*** Opening Available records ***

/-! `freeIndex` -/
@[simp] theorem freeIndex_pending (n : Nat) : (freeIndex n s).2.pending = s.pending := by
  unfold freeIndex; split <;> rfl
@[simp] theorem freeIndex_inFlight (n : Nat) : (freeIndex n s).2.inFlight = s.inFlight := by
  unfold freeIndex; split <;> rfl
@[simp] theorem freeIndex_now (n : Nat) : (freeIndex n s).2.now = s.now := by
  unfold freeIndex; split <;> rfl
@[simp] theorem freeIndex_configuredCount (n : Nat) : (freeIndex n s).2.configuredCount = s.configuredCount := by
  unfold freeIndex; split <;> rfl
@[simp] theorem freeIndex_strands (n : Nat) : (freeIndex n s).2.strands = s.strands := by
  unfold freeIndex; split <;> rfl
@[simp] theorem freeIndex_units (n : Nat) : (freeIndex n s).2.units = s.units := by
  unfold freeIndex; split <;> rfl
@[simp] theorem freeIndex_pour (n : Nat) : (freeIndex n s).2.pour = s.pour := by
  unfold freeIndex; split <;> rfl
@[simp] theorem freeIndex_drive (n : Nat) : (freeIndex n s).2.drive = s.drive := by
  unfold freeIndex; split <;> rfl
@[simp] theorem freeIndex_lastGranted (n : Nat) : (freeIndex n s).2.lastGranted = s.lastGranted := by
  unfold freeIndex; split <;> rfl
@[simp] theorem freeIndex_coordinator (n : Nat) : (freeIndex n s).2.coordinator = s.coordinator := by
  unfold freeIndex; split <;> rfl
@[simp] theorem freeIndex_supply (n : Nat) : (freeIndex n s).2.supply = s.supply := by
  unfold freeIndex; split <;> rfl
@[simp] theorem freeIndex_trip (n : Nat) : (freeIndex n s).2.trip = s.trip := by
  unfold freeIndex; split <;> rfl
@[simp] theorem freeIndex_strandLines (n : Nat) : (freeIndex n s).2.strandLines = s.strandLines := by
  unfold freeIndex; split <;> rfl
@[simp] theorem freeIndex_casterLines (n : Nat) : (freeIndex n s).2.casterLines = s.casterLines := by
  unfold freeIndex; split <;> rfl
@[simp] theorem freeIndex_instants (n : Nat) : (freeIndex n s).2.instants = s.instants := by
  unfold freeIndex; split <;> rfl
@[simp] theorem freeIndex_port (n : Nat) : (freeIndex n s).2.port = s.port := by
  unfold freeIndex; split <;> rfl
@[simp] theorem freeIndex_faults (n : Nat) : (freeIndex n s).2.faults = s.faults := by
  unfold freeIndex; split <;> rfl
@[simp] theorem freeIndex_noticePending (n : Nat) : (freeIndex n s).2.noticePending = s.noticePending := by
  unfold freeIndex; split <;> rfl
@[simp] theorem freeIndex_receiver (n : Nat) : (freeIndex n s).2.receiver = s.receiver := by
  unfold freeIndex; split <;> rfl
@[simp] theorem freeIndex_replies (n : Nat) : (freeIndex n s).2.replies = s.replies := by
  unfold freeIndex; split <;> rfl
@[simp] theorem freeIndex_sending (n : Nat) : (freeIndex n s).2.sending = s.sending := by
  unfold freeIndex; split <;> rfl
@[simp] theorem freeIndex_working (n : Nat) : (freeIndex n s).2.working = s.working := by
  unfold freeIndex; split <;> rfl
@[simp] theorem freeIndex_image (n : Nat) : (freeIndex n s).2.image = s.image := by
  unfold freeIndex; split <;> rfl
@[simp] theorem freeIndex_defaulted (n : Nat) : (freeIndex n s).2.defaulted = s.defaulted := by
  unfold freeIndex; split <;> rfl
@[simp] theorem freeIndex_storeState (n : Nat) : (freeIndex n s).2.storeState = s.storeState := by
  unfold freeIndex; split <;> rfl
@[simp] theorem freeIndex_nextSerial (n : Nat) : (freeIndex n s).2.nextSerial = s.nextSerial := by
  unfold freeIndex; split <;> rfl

*** Closing Available records ***

(What to work on)
Could you please repeat the data exactly as given?

(Task output)
/-! `freeIndex` -/
@[simp] theorem freeIndex_pending (n : Nat) : (freeIndex n s).2.pending = s.pending := by
  unfold freeIndex; split <;> rfl
@[simp] theorem freeIndex_inFlight (n : Nat) : (freeIndex n s).2.inFlight = s.inFlight := by
  unfold freeIndex; split <;> rfl
@[simp] theorem freeIndex_now (n : Nat) : (freeIndex n s).2.now = s.now := by
  unfold freeIndex; split <;> rfl
@[simp] theorem freeIndex_configuredCount (n : Nat) : (freeIndex n s).2.configuredCount = s.configuredCount := by
  unfold freeIndex; split <;> rfl
@[simp] theorem freeIndex_strands (n : Nat) : (freeIndex n s).2.strands = s.strands := by
  unfold freeIndex; split <;> rfl
@[simp] theorem freeIndex_units (n : Nat) : (freeIndex n s).2.units = s.units := by
  unfold freeIndex; split <;> rfl
@[simp] theorem freeIndex_pour (n : Nat) : (freeIndex n s).2.pour = s.pour := by
  unfold freeIndex; split <;> rfl
@[simp] theorem freeIndex_drive (n : Nat) : (freeIndex n s).2.drive = s.drive := by
  unfold freeIndex; split <;> rfl
@[simp] theorem freeIndex_lastGranted (n : Nat) : (freeIndex n s).2.lastGranted = s.lastGranted := by
  unfold freeIndex; split <;> rfl
@[simp] theorem freeIndex_coordinator (n : Nat) : (freeIndex n s).2.coordinator = s.coordinator := by
  unfold freeIndex; split <;> rfl
@[simp] theorem freeIndex_supply (n : Nat) : (freeIndex n s).2.supply = s.supply := by
  unfold freeIndex; split <;> rfl
@[simp] theorem freeIndex_trip (n : Nat) : (freeIndex n s).2.trip = s.trip := by
  unfold freeIndex; split <;> rfl
@[simp] theorem freeIndex_strandLines (n : Nat) : (freeIndex n s).2.strandLines = s.strandLines := by
  unfold freeIndex; split <;> rfl
@[simp] theorem freeIndex_casterLines (n : Nat) : (freeIndex n s).2.casterLines = s.casterLines := by
  unfold freeIndex; split <;> rfl
@[simp] theorem freeIndex_instants (n : Nat) : (freeIndex n s).2.instants = s.instants := by
  unfold freeIndex; split <;> rfl
@[simp] theorem freeIndex_port (n : Nat) : (freeIndex n s).2.port = s.port := by
  unfold freeIndex; split <;> rfl
@[simp] theorem freeIndex_faults (n : Nat) : (freeIndex n s).2.faults = s.faults := by
  unfold freeIndex; split <;> rfl
@[simp] theorem freeIndex_noticePending (n : Nat) : (freeIndex n s).2.noticePending = s.noticePending := by
  unfold freeIndex; split <;> rfl
@[simp] theorem freeIndex_receiver (n : Nat) : (freeIndex n s).2.receiver = s.receiver := by
  unfold freeIndex; split <;> rfl
@[simp] theorem freeIndex_replies (n : Nat) : (freeIndex n s).2.replies = s.replies := by
  unfold freeIndex; split <;> rfl
@[simp] theorem freeIndex_sending (n : Nat) : (freeIndex n s).2.sending = s.sending := by
  unfold freeIndex; split <;> rfl
@[simp] theorem freeIndex_working (n : Nat) : (freeIndex n s).2.working = s.working := by
  unfold freeIndex; split <;> rfl
@[simp] theorem freeIndex_image (n : Nat) : (freeIndex n s).2.image = s.image := by
  unfold freeIndex; split <;> rfl
@[simp] theorem freeIndex_defaulted (n : Nat) : (freeIndex n s).2.defaulted = s.defaulted := by
  unfold freeIndex; split <;> rfl
@[simp] theorem freeIndex_storeState (n : Nat) : (freeIndex n s).2.storeState = s.storeState := by
  unfold freeIndex; split <;> rfl
@[simp] theorem freeIndex_nextSerial (n : Nat) : (freeIndex n s).2.nextSerial = s.nextSerial := by
  unfold freeIndex; split <;> rfl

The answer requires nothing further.